# For what values of x is f(x)= e^x/(x^2-x) -e^x concave or convex?

Jul 18, 2018

The function is convex for $x < - 1.660$, $0 < x < 1$, $x > 1.928$

#### Explanation:

We need to find points of inflection for this function, i.e. where the second derivative is 0.
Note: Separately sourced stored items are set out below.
-- ==== Sys2Proof/Decode.lean ====
section
/-! DEFINITION. The decoder of R77, total on any words, and after it the encoder written from the same encoding tables; the register and queue-role checks; the word numbering of the opcode table. -/
namespace Sys2Proof

/-- Why decode refuses a word: the causes of 02, in the names of Table 14.1. -/
inductive DecodeErr
  | reservedForm
  | illegalOpcode
  | wrongSlice
  | guardOnCollective
  | illegalOperand
  | illegalModifier
  | illegalPair
  | pairBankConflict
  | registerBeyondCount
  | misalignedPair
  | queueDirection
  deriving DecidableEq, Repr

abbrev Dec := Except DecodeErr

def need (b : Bool) (e : DecodeErr) : Dec Unit := if b then .ok () else .error e

def getOpt {α : Type} (x : Option α) (e : DecodeErr) : Dec α :=
  match x with
  | some y => .ok y
  | none => .error e

/-! ### The fields of a full word (Table 2.2) -/

structure Fields where
  op : BitVec 10
  neg : Bool
  gk : BitVec 4
  nwb : Bool
  dest : BitVec 9
  srca : BitVec 9
  srcb : BitVec 9
  mod : BitVec 19
  deriving DecidableEq, Repr

def Fields.ofWord (w : W64) : Fields :=
  { op := w.extractLsb' 52 10, neg := w.getLsbD 51, gk := w.extractLsb' 47 4, nwb := w.getLsbD 46,
    dest := w.extractLsb' 37 9, srca := w.extractLsb' 28 9, srcb := w.extractLsb' 19 9,
    mod := w.extractLsb' 0 19 }

def bit (b : Bool) : BitVec 1 := BitVec.ofBool b

/-- The word of form `form` that holds the fields f. -/
def Fields.word (form : BitVec 2) (f : Fields) : W64 :=
  form ++ f.op ++ bit f.neg ++ f.gk ++ bit f.nwb ++ f.dest ++ f.srca ++ f.srcb ++ f.mod

def Fields.guard (f : Fields) : Guard := ⟨f.neg, f.gk⟩

/-- Bits hi-from-lo of mod. -/
def Fields.m (f : Fields) (lo w : Nat) : BitVec w := f.mod.extractLsb' lo w

def Fields.flag (f : Fields) (i : Nat) : Bool := f.mod.getLsbD i

/-- The 28-bit immediate or displacement in place of srcb and mod (R55, R64). -/
def Fields.imm (f : Fields) : BitVec 28 := f.srcb ++ f.mod

/-! ### Codes -/

/-- Table 2.3, read. -/
def Opnd.ofCode (sl : Slice) (code : BitVec 9) : Option Opnd :=
  let n := code.toNat
  if 0x110 ≤ n ∧ n < 0x120 then some (.q (code.extractLsb' 0 4))
  else
    match sl with
    | .execute =>
      if n < 0x100 then some (.v (code.extractLsb' 0 8))
      else if n < 0x104 then some (.l (code.extractLsb' 0 2))
      else if 0x140 ≤ n ∧ n < 0x180 then some (.s (code.extractLsb' 0 6))
      else none
    | .access =>
      if n < 0x10 then some (.a (code.extractLsb' 0 4))
      else if 0x140 ≤ n ∧ n < 0x150 then some (.c (code.extractLsb' 0 4))
      else none

/-- Table 2.3, written; an unused field is zero. -/
def Opnd.code : Opnd → BitVec 9
  | .none => 0
  | .v n => (0 : BitVec 1) ++ n
  | .l n => (0x40 : BitVec 7) ++ n
  | .q n => (0x11 : BitVec 5) ++ n
  | .s n => (0x5 : BitVec 3) ++ n
  | .a n => (0 : BitVec 5) ++ n
  | .c n => (0x14 : BitVec 5) ++ n

def Ty.code : Ty → BitVec 5
  | .dflt => 0x00 | .s8 => 0x01 | .s16 => 0x02 | .s32 => 0x03 | .s64 => 0x04
  | .z8 => 0x05 | .z16 => 0x06 | .z32 => 0x07 | .z64 => 0x08 | .b32 => 0x09 | .b64 => 0x0A
  | .f16 => 0x0B | .bf16 => 0x0C | .f32 => 0x0D | .f64 => 0x0E
  | .e4m3 => 0x0F | .e5m2 => 0x10 | .e3m2 => 0x11 | .e2m3 => 0x12 | .e2m1 => 0x13 | .e8 => 0x14
  | .m2 => 0x15 | .m3 => 0x16 | .m4 => 0x17 | .m5 => 0x18 | .m6 => 0x19 | .m7 => 0x1A | .m8 => 0x1B
  | .f16x2 => 0x1C | .bf16x2 => 0x1D

/-- Table 2.5, read; 0x1E and 0x1F are reserved. -/
def Ty.ofCode (c : BitVec 5) : Option Ty :=
  match c.toNat with
  | 0x00 => some .dflt | 0x01 => some .s8 | 0x02 => some .s16 | 0x03 => some .s32 | 0x04 => some .s64
  | 0x05 => some .z8 | 0x06 => some .z16 | 0x07 => some .z32 | 0x08 => some .z64
  | 0x09 => some .b32 | 0x0A => some .b64
  | 0x0B => some .f16 | 0x0C => some .bf16 | 0x0D => some .f32 | 0x0E => some .f64
  | 0x0F => some .e4m3 | 0x10 => some .e5m2 | 0x11 => some .e3m2 | 0x12 => some .e2m3
  | 0x13 => some .e2m1 | 0x14 => some .e8
  | 0x15 => some .m2 | 0x16 => some .m3 | 0x17 => some .m4 | 0x18 => some .m5
  | 0x19 => some .m6 | 0x1A => some .m7 | 0x1B => some .m8
  | 0x1C => some .f16x2 | 0x1D => some .bf16x2
  | _ => none

def Rnd.code : Rnd → BitVec 2
  | .rn => 0 | .rz => 1 | .rd => 2 | .ru => 3

def Rnd.ofCode (c : BitVec 2) : Rnd :=
  match c.toNat with
  | 0 => .rn | 1 => .rz | 2 => .rd | _ => .ru

def Cond.code : Cond → BitVec 3
  | .eq => 0 | .ne => 1 | .lt => 2 | .le => 3 | .gt => 4 | .ge => 5 | .ord => 6 | .unord => 7

def Cond.ofCode (c : BitVec 3) : Cond :=
  match c.toNat with
  | 0 => .eq | 1 => .ne | 2 => .lt | 3 => .le | 4 => .gt | 5 => .ge | 6 => .ord | _ => .unord

def Size.code : Size → BitVec 3
  | .b32 => 0 | .z8 => 1 | .s8 => 2 | .z16 => 3 | .s16 => 4 | .b64 => 5 | .s32 => 6

def Size.ofCode (c : BitVec 3) : Option Size :=
  match c.toNat with
  | 0 => some .b32 | 1 => some .z8 | 2 => some .s8 | 3 => some .z16 | 4 => some .s16
  | 5 => some .b64 | 6 => some .s32 | _ => none

def Ord.code : Ord → BitVec 2
  | .none => 0 | .acq => 1 | .rel => 2 | .ar => 3

def Ord.ofCode (c : BitVec 2) : Ord :=
  match c.toNat with
  | 0 => .none | 1 => .acq | 2 => .rel | _ => .ar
$f \left(x\right) = {e}^{x} / \left({x}^{2} - x\right) - {e}^{x}$
$f ' \left(x\right) = \frac{{e}^{x} \left({x}^{2} - x\right) - {e}^{x} \left(2 x - 1\right)}{{x}^{2} - x} ^ 2 - {e}^{x}$
$f ' ' \left(x\right) = \frac{{\left({x}^{2} - x\right)}^{2} \left[{e}^{x} \left({x}^{2} - 3 x + 1\right) + {e}^{x} \left(2 x - 3\right)\right]}{{x}^{2} - x} ^ 4 - \frac{{e}^{x} \left({x}^{2} - 3 x + 1\right) \cdot 2 \left({x}^{2} - x\right) \left(2 x - 1\right)}{{x}^{2} - x} ^ 4 - {e}^{x}$

Setting this equal to zero, we know that the ${e}^{x}$ will never go to zero, so we can divide that out. Similarly, we can multiply by the ${\left({x}^{2} - x\right)}^{4}$ in the denominator by specifying that $x \ne 0 , 1$.

Therefore, we end up with
$0 = {\left({x}^{2} - x\right)}^{2} \left[{x}^{2} - 3 x + 1 + 2 x - 3\right] - 2 \left({x}^{2} - 3 x + 1\right) \left({x}^{2} - x\right) \left(2 x - 1\right) - {\left({x}^{2} - x\right)}^{4}$
$0 = \left({x}^{2} - x\right) \left[\left({x}^{2} - x\right) \left({x}^{2} - x - 2\right) - 2 \left({x}^{2} - 3 x + 1\right) \left(2 x - 1\right) - {\left({x}^{2} - x\right)}^{3}\right]$
i.e. we have one degree of ${x}^{2} - x$ which doesn't cancel out the 4 we multiplied, so we can forget about it as well. Now we have to expand out this sixth degree polynomial:

$0 = x \left(x - 1\right) \left({x}^{2} - x - 2\right) - 2 \left({x}^{2} - 3 x + 1\right) \left(2 x - 1\right) - {x}^{3} {\left(x - 1\right)}^{3}$
$0 = - {x}^{6} + 3 {x}^{5} - 2 {x}^{4} - 5 {x}^{3} + 13 {x}^{2} - 8 x + 2$
$0 = {x}^{6} - 3 {x}^{5} + 2 {x}^{4} + 5 {x}^{3} - 13 {x}^{2} + 8 x - 2$

If you try to find some rational roots, it turns out that none of the candidates $\left(\pm 1 , \pm 2\right)$ work, hence the roots are all irrational.
We can plot this function to see:

graph{x^6-3x^5+2x^4+5x^3-13x^2+8x-2 [-3, 3, -10, 10]}

And see there are two real solutions at around
${x}_{1} = - 1.66 \mathmr{and} {x}_{2} = 1.928$

The new problem is that the original function has these breaks at $x = 0 , 1$ so the regions are
I: $x < {x}_{1}$
II: ${x}_{1} < x < 0$
III: $0 < x < 1$
IV: $1 < x < {x}_{2}$
V: ${x}_{2} < x$

We know that the actual second derivative is
$f ' ' \left(x\right) = \frac{- {e}^{x} \left({x}^{6} - 3 {x}^{5} + 2 {x}^{4} + 5 {x}^{3} - 13 {x}^{2} + 8 x - 2\right)}{{x}^{2} - x} ^ 3$

We can see that only terms that will determine the sign of the function are the two polynomials since ${e}^{x} > 0$

From the above graph, we see that in region I and V, the long polynomial is positive and regions II-IV it is negative.

We can also see that ${x}^{2} - x$ is negative only in region III.

This means that the regions have alternating concavities, starting with convex.